Extracted records:
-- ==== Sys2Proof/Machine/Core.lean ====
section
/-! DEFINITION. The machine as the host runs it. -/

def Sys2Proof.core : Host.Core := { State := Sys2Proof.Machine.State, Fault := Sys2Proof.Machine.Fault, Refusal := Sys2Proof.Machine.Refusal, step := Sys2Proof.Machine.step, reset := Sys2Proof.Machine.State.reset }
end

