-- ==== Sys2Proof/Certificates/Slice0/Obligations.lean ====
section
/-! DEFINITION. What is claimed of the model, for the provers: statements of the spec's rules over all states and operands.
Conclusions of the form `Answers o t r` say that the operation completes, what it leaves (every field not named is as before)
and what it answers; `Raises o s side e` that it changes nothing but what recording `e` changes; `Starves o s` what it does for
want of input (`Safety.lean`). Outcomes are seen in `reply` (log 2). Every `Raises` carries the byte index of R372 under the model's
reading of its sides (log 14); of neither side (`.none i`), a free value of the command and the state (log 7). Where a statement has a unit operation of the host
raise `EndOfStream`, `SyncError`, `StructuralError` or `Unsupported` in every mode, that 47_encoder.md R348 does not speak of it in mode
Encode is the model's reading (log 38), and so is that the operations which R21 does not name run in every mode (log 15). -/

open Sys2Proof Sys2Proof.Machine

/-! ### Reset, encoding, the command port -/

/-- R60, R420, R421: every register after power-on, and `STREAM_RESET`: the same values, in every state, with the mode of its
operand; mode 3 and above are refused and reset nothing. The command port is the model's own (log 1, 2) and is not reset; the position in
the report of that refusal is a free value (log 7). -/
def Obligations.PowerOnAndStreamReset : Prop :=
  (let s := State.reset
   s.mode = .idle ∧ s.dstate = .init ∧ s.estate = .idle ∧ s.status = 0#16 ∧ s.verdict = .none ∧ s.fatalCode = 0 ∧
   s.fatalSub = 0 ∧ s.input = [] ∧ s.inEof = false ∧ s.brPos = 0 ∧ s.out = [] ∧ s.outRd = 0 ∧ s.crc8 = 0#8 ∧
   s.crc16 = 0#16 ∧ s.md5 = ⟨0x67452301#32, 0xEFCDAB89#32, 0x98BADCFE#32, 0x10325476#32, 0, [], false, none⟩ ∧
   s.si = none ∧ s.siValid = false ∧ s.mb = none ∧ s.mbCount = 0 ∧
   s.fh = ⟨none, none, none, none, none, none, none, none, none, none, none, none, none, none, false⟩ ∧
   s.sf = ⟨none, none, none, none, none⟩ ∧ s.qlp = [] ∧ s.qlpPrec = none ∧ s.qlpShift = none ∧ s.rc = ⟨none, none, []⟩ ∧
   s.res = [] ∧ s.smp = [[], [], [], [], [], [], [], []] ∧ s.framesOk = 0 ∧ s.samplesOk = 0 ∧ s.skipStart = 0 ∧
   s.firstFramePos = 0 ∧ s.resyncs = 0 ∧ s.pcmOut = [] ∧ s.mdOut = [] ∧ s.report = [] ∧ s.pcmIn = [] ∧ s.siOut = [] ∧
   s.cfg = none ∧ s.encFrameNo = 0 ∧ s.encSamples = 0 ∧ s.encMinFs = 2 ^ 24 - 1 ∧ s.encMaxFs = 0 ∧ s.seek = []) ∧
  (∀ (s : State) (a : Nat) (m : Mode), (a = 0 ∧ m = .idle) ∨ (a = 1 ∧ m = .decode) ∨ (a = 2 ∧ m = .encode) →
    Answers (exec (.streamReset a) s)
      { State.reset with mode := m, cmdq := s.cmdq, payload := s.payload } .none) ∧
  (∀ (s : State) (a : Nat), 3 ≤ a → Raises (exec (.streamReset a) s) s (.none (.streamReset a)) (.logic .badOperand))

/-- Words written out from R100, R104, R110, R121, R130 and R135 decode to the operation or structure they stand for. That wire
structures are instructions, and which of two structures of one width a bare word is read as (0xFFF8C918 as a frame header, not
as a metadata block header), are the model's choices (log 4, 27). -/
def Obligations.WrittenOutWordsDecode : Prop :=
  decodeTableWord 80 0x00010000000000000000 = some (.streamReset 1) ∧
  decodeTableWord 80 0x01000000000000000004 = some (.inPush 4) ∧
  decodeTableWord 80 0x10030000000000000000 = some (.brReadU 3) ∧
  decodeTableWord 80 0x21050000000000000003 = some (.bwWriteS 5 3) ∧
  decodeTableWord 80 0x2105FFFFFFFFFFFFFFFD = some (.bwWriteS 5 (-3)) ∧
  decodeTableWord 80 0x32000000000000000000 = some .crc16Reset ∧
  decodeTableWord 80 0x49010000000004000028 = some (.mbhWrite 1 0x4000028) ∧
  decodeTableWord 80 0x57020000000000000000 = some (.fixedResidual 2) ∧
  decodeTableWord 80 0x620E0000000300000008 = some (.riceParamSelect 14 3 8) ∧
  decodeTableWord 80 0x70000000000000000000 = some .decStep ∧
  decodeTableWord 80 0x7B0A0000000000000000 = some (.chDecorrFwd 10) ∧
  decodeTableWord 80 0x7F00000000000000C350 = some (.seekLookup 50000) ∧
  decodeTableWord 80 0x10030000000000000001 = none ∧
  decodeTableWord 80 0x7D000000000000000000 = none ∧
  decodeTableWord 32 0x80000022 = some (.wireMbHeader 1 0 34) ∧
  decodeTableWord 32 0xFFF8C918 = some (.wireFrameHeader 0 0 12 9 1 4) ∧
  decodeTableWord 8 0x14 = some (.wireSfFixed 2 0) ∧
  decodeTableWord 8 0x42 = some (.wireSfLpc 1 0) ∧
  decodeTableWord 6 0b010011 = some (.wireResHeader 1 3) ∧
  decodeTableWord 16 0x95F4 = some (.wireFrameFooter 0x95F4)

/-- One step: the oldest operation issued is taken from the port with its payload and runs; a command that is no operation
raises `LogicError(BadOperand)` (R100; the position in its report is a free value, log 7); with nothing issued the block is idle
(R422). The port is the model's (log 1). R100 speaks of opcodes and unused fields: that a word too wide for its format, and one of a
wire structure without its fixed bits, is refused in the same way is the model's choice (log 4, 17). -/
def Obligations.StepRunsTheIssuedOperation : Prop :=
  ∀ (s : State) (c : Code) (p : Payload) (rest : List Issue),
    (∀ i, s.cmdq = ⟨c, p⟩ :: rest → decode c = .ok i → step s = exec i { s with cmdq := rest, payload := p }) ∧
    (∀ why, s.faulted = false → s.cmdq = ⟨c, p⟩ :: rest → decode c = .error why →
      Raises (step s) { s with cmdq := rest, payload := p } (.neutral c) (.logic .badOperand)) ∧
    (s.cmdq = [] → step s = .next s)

◆ **Your assignment**
Transcribe exactly the lines from the one containing "block is idle" through the end of the records, both included, and nothing else.

◆ **Task output**
raises `LogicError(BadOperand)` (R100; the position in its report is a free value, log 7); with nothing issued the block is idle
(R422). The port is the model's (log 1). R100 speaks of opcodes and unused fields: that a word too wide for its format, and one of a
wire structure without its fixed bits, is refused in the same way is the model's choice (log 4, 17). -/
def Obligations.StepRunsTheIssuedOperation : Prop :=
  ∀ (s : State) (c : Code) (p : Payload) (rest : List Issue),
    (∀ i, s.cmdq = ⟨c, p⟩ :: rest → decode c = .ok i → step s = exec i { s with cmdq := rest, payload := p }) ∧
    (∀ why, s.faulted = false → s.cmdq = ⟨c, p⟩ :: rest → decode c = .error why →
      Raises (step s) { s with cmdq := rest, payload := p } (.neutral c) (.logic .badOperand)) ∧
    (s.cmdq = [] → step s = .next s)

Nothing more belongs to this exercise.